**** Information supplied

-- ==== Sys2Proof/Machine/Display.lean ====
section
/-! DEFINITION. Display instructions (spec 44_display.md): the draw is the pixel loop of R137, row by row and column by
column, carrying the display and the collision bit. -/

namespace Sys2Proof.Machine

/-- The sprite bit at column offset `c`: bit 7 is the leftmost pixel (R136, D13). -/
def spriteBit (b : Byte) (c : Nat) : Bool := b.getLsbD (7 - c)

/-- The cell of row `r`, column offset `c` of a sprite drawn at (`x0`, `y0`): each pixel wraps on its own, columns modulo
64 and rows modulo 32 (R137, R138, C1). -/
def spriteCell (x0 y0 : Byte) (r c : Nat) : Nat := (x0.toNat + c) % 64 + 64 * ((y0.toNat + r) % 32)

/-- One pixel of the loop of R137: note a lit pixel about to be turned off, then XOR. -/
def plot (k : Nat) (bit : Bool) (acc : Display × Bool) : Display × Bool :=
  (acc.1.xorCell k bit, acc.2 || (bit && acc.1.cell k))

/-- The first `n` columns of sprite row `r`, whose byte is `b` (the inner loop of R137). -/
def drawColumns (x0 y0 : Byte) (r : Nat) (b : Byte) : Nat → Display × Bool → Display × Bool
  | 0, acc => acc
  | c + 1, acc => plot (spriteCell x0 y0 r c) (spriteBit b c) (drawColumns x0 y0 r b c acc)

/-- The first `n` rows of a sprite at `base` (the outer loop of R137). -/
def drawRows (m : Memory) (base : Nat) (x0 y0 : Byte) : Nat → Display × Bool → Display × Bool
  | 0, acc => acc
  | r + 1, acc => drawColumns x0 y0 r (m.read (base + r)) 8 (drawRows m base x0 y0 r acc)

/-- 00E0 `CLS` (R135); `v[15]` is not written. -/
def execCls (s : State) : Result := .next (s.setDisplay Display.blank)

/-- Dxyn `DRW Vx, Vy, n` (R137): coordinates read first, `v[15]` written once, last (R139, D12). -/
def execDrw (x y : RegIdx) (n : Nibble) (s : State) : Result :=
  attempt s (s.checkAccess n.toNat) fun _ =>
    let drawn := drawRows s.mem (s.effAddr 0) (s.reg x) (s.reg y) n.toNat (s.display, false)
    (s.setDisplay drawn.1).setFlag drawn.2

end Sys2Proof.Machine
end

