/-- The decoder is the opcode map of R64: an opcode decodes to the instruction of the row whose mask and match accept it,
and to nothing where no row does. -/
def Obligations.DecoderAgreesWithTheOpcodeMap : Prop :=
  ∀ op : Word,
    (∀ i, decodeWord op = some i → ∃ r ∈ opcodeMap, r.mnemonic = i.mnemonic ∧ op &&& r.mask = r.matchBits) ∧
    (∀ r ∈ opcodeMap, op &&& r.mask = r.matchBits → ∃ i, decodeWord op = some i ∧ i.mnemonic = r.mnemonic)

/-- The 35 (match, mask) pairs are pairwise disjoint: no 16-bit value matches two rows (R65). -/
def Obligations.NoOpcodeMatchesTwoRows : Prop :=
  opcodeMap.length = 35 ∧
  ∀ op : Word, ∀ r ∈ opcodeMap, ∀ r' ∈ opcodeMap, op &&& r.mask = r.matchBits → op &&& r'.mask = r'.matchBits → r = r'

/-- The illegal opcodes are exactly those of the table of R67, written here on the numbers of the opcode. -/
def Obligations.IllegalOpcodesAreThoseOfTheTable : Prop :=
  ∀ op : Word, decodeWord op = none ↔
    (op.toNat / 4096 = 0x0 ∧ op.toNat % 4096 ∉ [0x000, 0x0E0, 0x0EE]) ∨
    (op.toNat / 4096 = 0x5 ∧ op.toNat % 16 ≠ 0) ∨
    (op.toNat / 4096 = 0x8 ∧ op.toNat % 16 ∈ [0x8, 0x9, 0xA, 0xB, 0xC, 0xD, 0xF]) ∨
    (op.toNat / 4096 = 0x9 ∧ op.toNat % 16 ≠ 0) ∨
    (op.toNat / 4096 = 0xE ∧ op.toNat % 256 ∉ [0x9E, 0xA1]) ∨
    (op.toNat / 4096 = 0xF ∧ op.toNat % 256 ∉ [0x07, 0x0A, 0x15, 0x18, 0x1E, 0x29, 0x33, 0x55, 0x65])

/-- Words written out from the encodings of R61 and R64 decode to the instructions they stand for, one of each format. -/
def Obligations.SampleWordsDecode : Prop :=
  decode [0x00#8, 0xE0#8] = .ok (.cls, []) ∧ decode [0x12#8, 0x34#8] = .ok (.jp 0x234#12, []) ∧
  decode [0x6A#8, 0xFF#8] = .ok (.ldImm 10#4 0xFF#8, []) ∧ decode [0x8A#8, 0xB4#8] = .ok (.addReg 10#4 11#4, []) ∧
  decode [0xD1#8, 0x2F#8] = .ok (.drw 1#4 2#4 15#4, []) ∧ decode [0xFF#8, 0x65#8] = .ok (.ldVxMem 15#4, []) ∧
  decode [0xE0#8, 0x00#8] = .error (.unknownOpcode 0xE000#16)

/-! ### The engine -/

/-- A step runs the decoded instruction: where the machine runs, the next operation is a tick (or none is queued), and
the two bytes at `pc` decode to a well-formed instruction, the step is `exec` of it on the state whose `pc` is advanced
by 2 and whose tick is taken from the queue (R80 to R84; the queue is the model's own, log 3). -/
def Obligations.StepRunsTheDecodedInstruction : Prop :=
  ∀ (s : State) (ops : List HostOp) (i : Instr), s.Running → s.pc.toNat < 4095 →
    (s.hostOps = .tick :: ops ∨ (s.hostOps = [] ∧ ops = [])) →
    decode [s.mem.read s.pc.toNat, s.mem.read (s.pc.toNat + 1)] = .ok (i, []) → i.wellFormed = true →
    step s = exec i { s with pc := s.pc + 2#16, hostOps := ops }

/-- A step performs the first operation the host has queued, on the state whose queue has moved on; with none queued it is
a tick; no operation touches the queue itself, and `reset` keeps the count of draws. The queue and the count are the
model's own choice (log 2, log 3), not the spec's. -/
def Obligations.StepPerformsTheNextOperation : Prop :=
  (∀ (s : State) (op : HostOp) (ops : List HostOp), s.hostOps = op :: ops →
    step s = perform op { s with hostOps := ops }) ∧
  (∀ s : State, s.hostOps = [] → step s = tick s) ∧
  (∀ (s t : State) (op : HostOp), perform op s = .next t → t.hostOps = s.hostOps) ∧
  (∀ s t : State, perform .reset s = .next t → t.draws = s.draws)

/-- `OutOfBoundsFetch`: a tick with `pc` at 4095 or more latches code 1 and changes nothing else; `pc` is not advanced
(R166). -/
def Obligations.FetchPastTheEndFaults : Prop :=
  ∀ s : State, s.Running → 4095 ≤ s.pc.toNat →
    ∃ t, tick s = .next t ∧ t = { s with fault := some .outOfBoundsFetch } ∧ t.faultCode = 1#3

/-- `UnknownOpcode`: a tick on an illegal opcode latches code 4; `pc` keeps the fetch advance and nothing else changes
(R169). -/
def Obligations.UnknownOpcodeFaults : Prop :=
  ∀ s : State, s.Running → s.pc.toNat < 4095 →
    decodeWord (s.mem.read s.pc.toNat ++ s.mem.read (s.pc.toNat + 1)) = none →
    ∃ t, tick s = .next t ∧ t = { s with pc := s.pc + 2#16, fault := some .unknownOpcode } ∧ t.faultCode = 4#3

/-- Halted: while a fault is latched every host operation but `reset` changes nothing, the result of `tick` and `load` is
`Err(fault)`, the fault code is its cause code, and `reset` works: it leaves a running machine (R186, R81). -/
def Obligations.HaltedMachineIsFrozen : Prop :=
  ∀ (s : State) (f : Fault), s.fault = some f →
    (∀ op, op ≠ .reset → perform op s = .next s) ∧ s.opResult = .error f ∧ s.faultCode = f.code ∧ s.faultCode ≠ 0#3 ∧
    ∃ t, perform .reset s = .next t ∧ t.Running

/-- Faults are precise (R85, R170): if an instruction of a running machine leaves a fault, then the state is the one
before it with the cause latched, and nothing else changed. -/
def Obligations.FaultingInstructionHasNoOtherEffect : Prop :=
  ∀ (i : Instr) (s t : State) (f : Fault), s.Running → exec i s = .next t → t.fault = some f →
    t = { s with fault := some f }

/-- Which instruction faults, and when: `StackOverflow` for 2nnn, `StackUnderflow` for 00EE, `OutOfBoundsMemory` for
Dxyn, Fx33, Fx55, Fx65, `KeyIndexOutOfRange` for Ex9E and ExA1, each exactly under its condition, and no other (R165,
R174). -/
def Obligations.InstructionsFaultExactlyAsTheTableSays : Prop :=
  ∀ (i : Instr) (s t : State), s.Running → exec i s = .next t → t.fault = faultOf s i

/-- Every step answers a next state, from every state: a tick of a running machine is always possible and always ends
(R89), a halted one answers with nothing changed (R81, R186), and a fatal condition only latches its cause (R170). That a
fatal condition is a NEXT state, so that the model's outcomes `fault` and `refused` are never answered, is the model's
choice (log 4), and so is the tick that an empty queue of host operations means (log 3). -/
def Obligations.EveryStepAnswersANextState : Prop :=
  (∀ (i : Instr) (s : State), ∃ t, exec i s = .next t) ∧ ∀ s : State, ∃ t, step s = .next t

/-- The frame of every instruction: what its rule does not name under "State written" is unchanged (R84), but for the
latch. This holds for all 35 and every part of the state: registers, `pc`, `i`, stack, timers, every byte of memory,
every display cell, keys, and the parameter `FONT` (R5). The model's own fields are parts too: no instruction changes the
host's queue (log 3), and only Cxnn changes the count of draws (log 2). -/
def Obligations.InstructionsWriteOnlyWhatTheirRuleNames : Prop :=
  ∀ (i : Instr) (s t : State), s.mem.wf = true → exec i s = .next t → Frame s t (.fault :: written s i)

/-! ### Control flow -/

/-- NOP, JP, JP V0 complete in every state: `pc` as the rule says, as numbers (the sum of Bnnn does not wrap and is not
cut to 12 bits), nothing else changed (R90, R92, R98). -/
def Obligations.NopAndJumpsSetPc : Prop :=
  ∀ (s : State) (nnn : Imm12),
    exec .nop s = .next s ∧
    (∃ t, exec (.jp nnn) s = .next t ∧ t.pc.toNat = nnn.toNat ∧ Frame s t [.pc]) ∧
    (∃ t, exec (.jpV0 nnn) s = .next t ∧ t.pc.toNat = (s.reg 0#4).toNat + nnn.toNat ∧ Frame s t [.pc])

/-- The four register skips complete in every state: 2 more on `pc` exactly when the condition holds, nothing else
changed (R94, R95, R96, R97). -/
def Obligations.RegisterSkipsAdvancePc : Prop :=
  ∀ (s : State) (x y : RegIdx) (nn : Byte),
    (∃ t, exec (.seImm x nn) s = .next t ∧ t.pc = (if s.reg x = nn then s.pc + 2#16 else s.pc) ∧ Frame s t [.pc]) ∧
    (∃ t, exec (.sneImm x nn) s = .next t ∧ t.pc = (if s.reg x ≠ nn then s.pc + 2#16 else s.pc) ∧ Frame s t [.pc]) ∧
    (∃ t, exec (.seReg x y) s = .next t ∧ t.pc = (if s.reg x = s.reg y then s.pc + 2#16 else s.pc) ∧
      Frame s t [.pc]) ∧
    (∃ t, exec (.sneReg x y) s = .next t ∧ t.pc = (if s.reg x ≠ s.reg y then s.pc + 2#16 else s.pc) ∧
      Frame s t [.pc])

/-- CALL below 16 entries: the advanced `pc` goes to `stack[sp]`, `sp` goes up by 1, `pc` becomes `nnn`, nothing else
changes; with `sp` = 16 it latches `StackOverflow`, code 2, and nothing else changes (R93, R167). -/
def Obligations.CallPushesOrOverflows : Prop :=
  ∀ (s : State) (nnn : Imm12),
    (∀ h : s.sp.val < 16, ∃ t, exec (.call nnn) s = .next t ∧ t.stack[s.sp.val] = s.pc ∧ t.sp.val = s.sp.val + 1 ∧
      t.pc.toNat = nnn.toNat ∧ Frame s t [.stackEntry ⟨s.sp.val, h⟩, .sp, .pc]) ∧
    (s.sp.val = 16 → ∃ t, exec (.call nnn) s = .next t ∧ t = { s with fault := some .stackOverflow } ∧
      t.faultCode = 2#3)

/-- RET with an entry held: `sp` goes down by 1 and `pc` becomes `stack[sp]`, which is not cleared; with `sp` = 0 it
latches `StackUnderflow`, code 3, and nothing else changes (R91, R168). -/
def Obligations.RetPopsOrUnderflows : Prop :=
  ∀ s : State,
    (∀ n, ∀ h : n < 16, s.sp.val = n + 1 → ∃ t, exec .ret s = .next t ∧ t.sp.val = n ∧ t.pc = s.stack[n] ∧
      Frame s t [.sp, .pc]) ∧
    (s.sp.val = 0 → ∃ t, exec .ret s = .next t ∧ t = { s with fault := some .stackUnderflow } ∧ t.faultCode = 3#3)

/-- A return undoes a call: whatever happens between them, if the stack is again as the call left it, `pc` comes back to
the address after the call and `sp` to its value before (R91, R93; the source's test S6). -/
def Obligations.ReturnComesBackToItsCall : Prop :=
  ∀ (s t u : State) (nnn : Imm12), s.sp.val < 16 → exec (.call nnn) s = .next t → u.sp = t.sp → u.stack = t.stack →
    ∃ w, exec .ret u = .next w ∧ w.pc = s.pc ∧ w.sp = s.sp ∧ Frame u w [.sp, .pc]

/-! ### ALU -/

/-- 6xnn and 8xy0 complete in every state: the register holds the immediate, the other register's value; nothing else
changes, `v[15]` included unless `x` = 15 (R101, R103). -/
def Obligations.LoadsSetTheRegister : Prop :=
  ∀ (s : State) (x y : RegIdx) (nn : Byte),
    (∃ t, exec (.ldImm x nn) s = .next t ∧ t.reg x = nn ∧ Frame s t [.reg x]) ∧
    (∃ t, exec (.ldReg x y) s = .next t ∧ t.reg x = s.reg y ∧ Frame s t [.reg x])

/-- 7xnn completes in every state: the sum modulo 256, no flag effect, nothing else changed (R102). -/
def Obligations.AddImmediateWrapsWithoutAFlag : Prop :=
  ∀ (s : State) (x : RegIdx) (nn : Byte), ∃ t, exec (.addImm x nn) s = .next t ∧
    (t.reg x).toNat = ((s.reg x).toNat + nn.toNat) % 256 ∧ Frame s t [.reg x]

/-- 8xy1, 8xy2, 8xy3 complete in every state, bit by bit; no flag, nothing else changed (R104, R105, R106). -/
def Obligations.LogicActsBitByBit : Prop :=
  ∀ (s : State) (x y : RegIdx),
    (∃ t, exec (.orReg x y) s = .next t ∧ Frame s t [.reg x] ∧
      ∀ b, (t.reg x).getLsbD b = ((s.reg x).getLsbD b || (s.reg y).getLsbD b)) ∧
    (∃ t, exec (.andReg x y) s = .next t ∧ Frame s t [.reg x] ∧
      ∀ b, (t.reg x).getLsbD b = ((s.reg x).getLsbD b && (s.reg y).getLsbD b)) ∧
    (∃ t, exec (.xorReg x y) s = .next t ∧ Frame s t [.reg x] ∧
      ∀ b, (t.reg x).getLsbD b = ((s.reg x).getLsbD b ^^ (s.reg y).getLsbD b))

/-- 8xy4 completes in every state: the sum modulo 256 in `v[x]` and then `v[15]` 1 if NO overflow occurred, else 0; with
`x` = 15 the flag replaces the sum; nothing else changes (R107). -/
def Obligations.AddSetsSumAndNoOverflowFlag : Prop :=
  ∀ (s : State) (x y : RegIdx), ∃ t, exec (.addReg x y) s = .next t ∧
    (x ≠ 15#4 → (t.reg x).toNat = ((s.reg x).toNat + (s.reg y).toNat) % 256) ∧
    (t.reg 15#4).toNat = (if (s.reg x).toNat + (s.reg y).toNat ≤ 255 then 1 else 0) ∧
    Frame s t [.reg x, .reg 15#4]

********

How to complete this task: All lines above from the one holding "def Obligations.InstructionsFaultExactlyAsTheTableSays : Prop" to the one holding "fatal condition is", inclusive, are to be copied exactly; no other line is wanted.

The answer:
def Obligations.InstructionsFaultExactlyAsTheTableSays : Prop :=
  ∀ (i : Instr) (s t : State), s.Running → exec i s = .next t → t.fault = faultOf s i

/-- Every step answers a next state, from every state: a tick of a running machine is always possible and always ends
(R89), a halted one answers with nothing changed (R81, R186), and a fatal condition only latches its cause (R170). That a
fatal condition is a NEXT state, so that the model's outcomes `fault` and `refused` are never answered, is the model's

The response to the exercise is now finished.